Après trois ans de travaux de chercheurs de l’Université Yale, aux Etats-Unis, ils ont réussi à extraire des glandes de 250 000 bœufs, 1,5 milligramme d’une substance appelée mélatonine qu’on ne trouve dans aucune autre partie de l’organisme, et dont ils ont commencé à étudier les propriétés. La propriété la plus remarquable de cette substance est son action sur la pigmentation de la peau qu’elle éclaircit.(…)

Cet oeil pinéal, comme l’appelle les savants en raison de sa forme en pomme de pin, est logé dans un trou de la voûte cranienne et recouvert seulement par la peau qui est, à cet endroit, amincie et translucide. Sans aucun doute, cet organe est fonctionnel. S’il ne voit pas nettement, du moinds est-il capable de faire apprécier à son possesseur les variations de lumière et d’obscurité, d’insolation, de température, etc. (…)

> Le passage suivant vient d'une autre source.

/-- FUNCTION_LEVEL_RESET (R241, R376): one of PF0 clears GO, BUSY and DONE of the port's mailbox. -/
def execFunctionLevelReset (port func : Nat) (s : State) : Out :=
  let s := s.closePort port (some func)
  if func = 0 then
    .next (((s.setFld fHQ_MB_CTL_GO port 0 0).setFld fHQ_MB_CTL_BUSY port 0 0).setFld fHQ_MB_CTL_DONE port 0 0)
  else .next s

/-- PERST_ASSERT (R398). -/
def execPerstAssert (port : Nat) (s : State) : Out :=
  let s := s.closePort port none
  let p := if port = 0 then { s.pins with perst0N := false } else { s.pins with perst1N := false }
  .next { s with pins := p }

/-- PERST_DEASSERT (R398): the link trains. -/
def execPerstDeassert (port : Nat) (s : State) : Out :=
  let p := if port = 0 then { s.pins with perst0N := true } else { s.pins with perst1N := true }
  .next { s with pins := p }

/-! ### Fetching (R242, R243, R238) -/

/-- Commands at the front of a context whose opcode is not defined complete at their turn (R247). -/
def State.admitBad (c : Nat) : Nat → State → State
  | 0, s => s
  | n + 1, s =>
    match s.front c with
    | some m => if definedOp (dOpcode m.bytes) then s
      else State.admitBad c n (s.admitCmd c m noCheck fun m t => t.finish c m.seq (Res.of stInvalid))
    | none => s

/-- The device may fetch the next entry of a context. -/
def State.mayFetch (s : State) (c : Nat) : Bool :=
  let x := s.ctx c
  s.ctxState c == 1 && !s.isFabric c && x.sqHead != x.sqTail && s.ringRoom c && x.fates == [] && x.marker == none

/-- DESCRIPTOR_FETCH (R243, R238). -/
def execDescriptorFetch (c : Nat) (readOk : Bool) (pcieErr : Nat) (s : State) : Out :=
  if s.mayFetch c then
    let x := s.ctx c
    let port := s.ctxPort c
    let a := s.fld fHQ_SQ_BASE_BASE c 0 * 4096 + 64 * x.sqHead
    let seq := s.hq.nextSeq
    let x' := { x with sqHead := (x.sqHead + 1) % s.sqSize c }
    let s := { s with hq := { s.hq with nextSeq := seq + 1 } }
    if readOk then
      let m : Cmd := { seq := seq, bytes := s.rdN port a 64, fetchTime := s.now }
      let s := ((s.setCtx c { x' with cmds := x'.cmds ++ [m] }).bump .HQ_CMD_FETCHED 0 0 1).noteHeld c
      .next (s.admitBad c 1)
    else
      let r := (s.setCtx c x').hostDmaErr port a pcieErr
      let d : DoneCmd := { seq := seq, opcode := 0xFF, commandId := 0xFFFF, status := stInvalid, info := x.sqHead,
                           admitTime := s.now, errSeq := r.2 }
      .next ((r.1.bump .HQ_CMD_INVALID 0 0 1).writeEntry c d)
  else .next s

/-- COMPLETION_TIMEOUT (R238): a read for a fetched command got no completion; the number of that PCIe failure is a free value. -/
def execCompletionTimeout (c seq : Nat) (addr : W64) (s : State) : Out :=
  match s.cmd? c seq with
  | some _ =>
    if (s.query seq).isSome || (s.group? seq).isSome || (s.job? seq).isSome then .next s
    else
      let f := (Config.free s.freeCount).toNat
      let r := s.draw.hostDmaErr (s.ctxPort c) addr.toNat f
      .next (r.1.finish c seq { status := stInvalid, errSeq := r.2 })
  | none => .next s

/-! ### NOP, CANCEL, LOG_READ -/

/-- NOP (R247). -/
def execNop (c : Nat) (s : State) : Out :=
  let s := s.admitFront c [0x00] noCheck fun m t =>
    t.finish c m.seq (if (m.bytes.drop 16).all (· == 0) then {} else Res.of stInvalid)
  .next (s.admitBad c 65536)

/-- A CANCEL may pass what is held at admission, and nothing else (R256). -/
def State.cancelTurn (s : State) (c seq : Nat) : Bool :=
  match s.front c with
  | none => true
  | some f => f.seq == seq || f.policed

/-- The command that a CANCEL finds: the earliest fetched of its context with the identifier. -/
def State.cancelTarget (s : State) (c own id : Nat) : Option Cmd :=
  (s.ctx c).cmds.find? fun y => dCommandId y.bytes == id && y.seq != own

L’intérêt si particulier de l’iguane, du caméléon, du lézard ocellé et surtout du sphénodon est d’avoir un oeil pinéal plus développé que celui d’aucun autre animal actuel. (…)

Mais il se peut que l’épiphyse, comme l’indique son nom de glande pinéale, ne soit qu’une glande à sécrétion interne. Diverses expériences, faites sur les oiseaux, semble établir qu’elle retarde le développement le génital et agit donc en sens inverse de l’hypophyse.»